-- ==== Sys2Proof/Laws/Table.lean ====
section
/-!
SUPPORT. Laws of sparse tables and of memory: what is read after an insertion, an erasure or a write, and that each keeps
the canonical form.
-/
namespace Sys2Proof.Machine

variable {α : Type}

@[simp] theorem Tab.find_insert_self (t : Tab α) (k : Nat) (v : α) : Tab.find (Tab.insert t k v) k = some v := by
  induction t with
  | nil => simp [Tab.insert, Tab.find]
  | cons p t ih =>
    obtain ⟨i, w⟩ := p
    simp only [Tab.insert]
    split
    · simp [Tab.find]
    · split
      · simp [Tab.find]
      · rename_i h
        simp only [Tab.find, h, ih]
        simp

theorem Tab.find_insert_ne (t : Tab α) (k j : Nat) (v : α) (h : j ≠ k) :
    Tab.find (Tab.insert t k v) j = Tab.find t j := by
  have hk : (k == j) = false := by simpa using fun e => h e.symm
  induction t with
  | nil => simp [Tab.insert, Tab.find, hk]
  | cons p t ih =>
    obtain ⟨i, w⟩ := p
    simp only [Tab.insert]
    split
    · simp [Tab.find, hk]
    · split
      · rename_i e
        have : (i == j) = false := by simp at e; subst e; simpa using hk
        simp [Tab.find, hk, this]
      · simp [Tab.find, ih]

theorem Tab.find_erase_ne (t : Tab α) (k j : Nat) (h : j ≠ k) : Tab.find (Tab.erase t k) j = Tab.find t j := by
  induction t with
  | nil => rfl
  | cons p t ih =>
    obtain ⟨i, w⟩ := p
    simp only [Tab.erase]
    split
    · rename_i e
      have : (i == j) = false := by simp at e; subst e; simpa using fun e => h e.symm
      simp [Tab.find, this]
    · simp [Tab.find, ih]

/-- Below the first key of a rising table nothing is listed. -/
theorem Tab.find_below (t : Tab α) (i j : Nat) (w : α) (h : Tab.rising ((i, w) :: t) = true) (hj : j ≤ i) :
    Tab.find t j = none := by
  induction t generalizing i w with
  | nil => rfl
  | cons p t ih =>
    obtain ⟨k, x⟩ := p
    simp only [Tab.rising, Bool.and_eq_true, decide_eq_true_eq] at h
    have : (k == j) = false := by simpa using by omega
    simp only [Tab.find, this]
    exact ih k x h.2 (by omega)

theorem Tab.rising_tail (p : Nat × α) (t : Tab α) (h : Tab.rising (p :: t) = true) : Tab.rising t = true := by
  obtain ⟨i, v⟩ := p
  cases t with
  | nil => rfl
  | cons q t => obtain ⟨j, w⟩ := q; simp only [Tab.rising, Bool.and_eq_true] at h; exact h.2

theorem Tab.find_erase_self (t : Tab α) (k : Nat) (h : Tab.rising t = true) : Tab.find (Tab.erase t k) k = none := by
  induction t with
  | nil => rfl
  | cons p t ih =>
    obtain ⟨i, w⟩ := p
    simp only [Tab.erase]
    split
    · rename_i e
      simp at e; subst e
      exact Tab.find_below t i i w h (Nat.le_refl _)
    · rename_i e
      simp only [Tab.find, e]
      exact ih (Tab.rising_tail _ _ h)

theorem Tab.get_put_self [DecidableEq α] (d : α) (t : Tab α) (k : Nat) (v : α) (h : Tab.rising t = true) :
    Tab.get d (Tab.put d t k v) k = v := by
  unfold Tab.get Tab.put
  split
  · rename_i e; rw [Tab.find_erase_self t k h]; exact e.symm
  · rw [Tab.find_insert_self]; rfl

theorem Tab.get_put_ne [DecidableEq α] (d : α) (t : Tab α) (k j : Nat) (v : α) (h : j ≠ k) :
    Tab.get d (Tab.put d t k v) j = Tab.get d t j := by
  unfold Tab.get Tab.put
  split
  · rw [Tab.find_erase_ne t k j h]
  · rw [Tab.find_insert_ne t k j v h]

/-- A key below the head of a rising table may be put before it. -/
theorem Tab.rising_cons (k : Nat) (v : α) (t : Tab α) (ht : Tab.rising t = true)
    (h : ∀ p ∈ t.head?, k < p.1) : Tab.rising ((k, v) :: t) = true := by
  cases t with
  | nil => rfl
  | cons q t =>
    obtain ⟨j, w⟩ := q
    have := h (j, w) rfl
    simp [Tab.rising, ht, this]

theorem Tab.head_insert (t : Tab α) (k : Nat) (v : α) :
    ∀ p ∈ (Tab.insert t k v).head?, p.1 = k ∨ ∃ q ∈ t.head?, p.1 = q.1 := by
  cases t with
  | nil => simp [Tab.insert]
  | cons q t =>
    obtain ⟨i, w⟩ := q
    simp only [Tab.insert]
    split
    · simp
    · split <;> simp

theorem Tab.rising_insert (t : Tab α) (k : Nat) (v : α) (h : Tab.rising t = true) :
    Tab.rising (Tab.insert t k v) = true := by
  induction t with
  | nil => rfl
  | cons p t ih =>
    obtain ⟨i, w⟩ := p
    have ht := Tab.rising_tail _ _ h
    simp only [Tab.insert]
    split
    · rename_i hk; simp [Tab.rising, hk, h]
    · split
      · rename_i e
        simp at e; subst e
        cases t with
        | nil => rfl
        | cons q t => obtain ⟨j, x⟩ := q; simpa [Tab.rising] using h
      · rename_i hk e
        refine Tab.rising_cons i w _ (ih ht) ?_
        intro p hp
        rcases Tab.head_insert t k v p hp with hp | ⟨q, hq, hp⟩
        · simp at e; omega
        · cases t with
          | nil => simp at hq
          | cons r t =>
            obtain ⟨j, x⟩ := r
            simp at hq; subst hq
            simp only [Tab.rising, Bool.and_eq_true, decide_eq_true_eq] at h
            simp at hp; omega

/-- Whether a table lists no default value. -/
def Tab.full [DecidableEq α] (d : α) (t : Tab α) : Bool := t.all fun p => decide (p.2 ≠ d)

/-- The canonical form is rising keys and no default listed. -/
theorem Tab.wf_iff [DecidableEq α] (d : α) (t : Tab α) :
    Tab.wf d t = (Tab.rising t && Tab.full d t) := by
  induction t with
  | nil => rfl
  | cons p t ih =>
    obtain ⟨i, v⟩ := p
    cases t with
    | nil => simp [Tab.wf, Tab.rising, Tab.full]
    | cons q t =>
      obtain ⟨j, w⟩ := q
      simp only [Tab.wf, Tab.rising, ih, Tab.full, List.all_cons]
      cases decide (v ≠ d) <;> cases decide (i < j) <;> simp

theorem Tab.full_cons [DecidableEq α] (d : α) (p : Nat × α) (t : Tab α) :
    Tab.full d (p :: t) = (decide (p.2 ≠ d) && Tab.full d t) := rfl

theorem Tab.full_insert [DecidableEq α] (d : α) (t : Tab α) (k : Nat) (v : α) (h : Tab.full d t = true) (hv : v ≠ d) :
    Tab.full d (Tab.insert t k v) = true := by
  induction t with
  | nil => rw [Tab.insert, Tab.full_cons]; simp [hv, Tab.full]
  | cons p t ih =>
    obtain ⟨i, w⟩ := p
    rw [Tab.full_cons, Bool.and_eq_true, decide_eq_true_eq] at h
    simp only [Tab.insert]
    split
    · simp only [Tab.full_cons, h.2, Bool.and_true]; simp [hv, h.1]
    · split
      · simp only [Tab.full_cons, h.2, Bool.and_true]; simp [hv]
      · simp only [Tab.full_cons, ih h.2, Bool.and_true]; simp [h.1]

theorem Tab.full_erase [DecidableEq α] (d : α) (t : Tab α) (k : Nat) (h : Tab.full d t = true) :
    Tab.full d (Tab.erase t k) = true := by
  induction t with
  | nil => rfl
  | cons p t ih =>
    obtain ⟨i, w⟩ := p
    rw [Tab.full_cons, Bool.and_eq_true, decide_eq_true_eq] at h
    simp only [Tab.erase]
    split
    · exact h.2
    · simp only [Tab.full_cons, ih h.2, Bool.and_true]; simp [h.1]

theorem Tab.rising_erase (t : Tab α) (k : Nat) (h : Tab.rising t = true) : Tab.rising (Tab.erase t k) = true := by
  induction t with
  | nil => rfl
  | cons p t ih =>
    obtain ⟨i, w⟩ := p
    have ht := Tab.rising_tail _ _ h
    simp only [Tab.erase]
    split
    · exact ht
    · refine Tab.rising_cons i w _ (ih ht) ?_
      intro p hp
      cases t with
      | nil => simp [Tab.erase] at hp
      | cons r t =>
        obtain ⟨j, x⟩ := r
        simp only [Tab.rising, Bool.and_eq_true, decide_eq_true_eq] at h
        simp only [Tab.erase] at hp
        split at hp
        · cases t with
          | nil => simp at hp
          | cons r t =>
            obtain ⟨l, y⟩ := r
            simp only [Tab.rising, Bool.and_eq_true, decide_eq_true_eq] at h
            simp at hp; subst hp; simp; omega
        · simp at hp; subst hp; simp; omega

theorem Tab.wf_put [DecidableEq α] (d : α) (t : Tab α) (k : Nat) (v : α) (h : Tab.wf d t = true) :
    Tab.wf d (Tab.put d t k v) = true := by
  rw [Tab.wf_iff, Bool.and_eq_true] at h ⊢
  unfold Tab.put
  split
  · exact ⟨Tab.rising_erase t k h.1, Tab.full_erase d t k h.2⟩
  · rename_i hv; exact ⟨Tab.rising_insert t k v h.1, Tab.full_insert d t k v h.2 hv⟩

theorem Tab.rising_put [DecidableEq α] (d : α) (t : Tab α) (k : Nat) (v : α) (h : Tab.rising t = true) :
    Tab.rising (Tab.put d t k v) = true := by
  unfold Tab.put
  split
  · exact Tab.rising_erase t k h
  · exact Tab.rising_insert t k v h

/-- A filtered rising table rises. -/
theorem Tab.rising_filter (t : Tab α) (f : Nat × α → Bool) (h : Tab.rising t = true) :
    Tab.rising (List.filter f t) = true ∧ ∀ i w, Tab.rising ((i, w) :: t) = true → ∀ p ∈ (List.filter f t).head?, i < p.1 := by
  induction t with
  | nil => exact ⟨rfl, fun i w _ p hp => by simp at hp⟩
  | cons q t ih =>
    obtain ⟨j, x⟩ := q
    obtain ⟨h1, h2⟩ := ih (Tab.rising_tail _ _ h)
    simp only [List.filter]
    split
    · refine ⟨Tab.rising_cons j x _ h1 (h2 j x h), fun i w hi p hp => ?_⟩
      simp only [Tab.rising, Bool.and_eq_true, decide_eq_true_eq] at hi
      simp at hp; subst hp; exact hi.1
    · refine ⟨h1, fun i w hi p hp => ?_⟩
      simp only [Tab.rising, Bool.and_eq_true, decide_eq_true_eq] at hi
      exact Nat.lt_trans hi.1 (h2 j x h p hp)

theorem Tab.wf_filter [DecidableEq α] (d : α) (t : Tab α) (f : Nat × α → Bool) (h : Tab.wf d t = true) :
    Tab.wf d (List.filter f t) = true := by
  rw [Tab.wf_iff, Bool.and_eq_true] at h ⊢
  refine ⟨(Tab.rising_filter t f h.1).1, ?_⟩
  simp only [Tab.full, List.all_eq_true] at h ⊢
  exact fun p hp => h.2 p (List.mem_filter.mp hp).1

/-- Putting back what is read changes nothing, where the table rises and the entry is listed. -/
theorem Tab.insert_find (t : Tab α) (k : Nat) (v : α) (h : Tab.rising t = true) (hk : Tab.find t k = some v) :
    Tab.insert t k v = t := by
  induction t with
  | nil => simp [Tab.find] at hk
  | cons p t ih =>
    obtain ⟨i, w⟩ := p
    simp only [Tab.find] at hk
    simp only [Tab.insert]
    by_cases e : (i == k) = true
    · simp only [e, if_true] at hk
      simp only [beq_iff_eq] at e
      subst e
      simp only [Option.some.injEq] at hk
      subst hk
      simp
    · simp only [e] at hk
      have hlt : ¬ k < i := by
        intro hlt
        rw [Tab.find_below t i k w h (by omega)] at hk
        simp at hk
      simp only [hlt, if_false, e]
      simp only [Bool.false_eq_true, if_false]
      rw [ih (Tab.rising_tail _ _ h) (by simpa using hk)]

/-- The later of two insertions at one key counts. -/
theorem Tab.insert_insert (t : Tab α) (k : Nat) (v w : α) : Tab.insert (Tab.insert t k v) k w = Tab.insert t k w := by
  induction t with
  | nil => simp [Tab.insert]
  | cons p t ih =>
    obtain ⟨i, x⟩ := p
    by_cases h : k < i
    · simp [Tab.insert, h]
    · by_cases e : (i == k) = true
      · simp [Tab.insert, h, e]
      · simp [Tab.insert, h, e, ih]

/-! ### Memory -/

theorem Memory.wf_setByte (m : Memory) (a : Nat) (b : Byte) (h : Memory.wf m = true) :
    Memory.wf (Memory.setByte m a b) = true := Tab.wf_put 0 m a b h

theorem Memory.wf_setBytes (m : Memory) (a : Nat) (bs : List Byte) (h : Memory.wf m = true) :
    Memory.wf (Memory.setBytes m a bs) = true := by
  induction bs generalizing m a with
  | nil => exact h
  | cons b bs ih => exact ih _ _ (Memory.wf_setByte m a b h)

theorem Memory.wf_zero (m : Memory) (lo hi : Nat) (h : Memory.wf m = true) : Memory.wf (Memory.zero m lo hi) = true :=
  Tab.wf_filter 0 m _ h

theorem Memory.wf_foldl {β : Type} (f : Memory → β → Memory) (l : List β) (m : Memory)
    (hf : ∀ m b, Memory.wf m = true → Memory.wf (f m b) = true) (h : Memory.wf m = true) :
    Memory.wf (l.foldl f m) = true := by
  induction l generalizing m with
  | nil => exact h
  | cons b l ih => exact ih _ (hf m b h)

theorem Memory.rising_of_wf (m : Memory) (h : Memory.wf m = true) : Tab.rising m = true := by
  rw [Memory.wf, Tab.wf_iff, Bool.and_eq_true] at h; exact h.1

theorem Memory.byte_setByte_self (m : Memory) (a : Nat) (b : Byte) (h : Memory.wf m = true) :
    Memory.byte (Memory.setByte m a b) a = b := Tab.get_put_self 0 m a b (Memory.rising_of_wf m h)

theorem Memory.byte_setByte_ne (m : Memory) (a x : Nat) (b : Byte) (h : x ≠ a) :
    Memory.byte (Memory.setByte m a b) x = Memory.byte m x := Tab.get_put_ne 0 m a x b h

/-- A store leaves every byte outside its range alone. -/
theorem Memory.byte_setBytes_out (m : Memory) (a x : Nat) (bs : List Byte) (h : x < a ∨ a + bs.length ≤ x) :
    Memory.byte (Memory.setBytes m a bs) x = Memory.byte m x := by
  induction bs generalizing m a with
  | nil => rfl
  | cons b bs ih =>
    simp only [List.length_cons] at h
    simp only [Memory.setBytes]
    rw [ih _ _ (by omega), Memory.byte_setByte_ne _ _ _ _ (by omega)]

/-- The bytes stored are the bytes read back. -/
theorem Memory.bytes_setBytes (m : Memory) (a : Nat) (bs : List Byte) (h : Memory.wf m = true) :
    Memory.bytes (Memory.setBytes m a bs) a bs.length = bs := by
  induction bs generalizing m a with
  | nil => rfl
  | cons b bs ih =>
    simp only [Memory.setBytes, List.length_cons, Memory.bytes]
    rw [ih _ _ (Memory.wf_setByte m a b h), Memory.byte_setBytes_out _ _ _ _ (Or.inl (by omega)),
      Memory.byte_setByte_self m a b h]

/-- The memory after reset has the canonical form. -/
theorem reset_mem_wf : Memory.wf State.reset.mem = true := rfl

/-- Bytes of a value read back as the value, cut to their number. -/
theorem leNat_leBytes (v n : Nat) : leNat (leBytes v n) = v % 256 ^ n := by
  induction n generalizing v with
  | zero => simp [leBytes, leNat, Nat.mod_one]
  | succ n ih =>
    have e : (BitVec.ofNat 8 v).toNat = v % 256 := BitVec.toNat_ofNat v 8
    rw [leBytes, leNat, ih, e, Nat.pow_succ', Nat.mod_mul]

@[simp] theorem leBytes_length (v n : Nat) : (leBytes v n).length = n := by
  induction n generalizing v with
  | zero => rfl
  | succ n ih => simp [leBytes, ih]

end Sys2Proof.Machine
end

_TASK STATEMENT_
Your reply should be the number of lines in the entries that contain "leNat", nothing more.

_WRITTEN SOLUTION_
3